◆ Data to examine
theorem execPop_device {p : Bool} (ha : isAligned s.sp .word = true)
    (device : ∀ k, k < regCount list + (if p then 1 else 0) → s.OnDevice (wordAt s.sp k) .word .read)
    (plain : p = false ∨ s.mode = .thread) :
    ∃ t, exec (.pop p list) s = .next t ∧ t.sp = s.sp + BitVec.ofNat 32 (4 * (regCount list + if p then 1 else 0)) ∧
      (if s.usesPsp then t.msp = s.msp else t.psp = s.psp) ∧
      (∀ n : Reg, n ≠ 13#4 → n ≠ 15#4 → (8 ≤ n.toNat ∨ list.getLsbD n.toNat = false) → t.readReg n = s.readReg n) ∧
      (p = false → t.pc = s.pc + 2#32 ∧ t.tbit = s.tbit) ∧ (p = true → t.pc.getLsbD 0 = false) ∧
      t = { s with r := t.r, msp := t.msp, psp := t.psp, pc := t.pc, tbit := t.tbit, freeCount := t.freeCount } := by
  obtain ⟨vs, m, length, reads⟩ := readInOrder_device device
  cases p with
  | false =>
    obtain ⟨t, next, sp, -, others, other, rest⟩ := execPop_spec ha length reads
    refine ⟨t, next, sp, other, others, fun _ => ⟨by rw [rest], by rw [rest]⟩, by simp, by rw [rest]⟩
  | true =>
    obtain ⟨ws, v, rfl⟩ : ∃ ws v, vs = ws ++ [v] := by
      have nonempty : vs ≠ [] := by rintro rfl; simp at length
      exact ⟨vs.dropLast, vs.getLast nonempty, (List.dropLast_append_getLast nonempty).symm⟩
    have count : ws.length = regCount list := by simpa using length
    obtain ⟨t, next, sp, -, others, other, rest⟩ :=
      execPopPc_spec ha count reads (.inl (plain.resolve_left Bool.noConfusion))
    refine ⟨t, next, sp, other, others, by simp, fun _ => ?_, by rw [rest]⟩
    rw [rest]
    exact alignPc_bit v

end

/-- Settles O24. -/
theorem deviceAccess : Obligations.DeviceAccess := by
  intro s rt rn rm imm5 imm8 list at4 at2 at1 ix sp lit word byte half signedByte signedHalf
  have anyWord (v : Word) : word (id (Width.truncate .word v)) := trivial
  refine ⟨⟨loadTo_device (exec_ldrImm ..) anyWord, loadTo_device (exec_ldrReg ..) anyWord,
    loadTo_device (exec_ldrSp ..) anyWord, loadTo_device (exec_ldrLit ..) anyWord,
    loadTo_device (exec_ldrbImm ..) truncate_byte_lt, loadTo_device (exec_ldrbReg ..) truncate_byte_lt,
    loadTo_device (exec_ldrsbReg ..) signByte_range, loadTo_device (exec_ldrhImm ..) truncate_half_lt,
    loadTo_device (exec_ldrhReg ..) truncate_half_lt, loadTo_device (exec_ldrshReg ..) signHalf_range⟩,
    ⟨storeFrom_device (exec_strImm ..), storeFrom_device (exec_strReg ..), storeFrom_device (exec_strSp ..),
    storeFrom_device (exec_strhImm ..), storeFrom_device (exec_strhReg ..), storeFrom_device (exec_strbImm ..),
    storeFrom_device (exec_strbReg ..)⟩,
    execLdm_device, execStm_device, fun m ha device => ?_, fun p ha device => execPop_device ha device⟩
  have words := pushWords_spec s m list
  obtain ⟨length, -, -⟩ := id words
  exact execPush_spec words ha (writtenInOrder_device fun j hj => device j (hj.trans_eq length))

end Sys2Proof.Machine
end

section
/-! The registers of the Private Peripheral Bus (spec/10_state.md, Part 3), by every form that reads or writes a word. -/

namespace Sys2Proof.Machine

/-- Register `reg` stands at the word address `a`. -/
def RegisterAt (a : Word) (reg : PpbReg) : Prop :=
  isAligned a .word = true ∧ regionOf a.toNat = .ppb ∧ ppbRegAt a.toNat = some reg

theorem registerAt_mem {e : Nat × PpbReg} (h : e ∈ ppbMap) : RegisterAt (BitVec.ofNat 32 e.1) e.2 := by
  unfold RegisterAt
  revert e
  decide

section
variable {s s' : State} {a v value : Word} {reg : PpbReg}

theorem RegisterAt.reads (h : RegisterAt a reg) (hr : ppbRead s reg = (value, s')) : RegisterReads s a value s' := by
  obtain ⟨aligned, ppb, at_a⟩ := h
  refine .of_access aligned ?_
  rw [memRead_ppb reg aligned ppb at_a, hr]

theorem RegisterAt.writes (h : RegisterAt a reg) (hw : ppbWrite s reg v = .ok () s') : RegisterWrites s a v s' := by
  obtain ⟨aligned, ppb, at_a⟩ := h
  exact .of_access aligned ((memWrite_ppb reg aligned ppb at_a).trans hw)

◆ Task description
Taking the line with "exact ⟨vs.dropLast, vs.getLast" as the first and the line with "writes a word. -/" as the last, retype that stretch of the data above exactly, with no other lines.

◆ Response
      exact ⟨vs.dropLast, vs.getLast nonempty, (List.dropLast_append_getLast nonempty).symm⟩
    have count : ws.length = regCount list := by simpa using length
    obtain ⟨t, next, sp, -, others, other, rest⟩ :=
      execPopPc_spec ha count reads (.inl (plain.resolve_left Bool.noConfusion))
    refine ⟨t, next, sp, other, others, by simp, fun _ => ?_, by rw [rest]⟩
    rw [rest]
    exact alignPc_bit v

end

/-- Settles O24. -/
theorem deviceAccess : Obligations.DeviceAccess := by
  intro s rt rn rm imm5 imm8 list at4 at2 at1 ix sp lit word byte half signedByte signedHalf
  have anyWord (v : Word) : word (id (Width.truncate .word v)) := trivial
  refine ⟨⟨loadTo_device (exec_ldrImm ..) anyWord, loadTo_device (exec_ldrReg ..) anyWord,
    loadTo_device (exec_ldrSp ..) anyWord, loadTo_device (exec_ldrLit ..) anyWord,
    loadTo_device (exec_ldrbImm ..) truncate_byte_lt, loadTo_device (exec_ldrbReg ..) truncate_byte_lt,
    loadTo_device (exec_ldrsbReg ..) signByte_range, loadTo_device (exec_ldrhImm ..) truncate_half_lt,
    loadTo_device (exec_ldrhReg ..) truncate_half_lt, loadTo_device (exec_ldrshReg ..) signHalf_range⟩,
    ⟨storeFrom_device (exec_strImm ..), storeFrom_device (exec_strReg ..), storeFrom_device (exec_strSp ..),
    storeFrom_device (exec_strhImm ..), storeFrom_device (exec_strhReg ..), storeFrom_device (exec_strbImm ..),
    storeFrom_device (exec_strbReg ..)⟩,
    execLdm_device, execStm_device, fun m ha device => ?_, fun p ha device => execPop_device ha device⟩
  have words := pushWords_spec s m list
  obtain ⟨length, -, -⟩ := id words
  exact execPush_spec words ha (writtenInOrder_device fun j hj => device j (hj.trans_eq length))

end Sys2Proof.Machine
end

section
/-! The registers of the Private Peripheral Bus (spec/10_state.md, Part 3), by every form that reads or writes a word. -/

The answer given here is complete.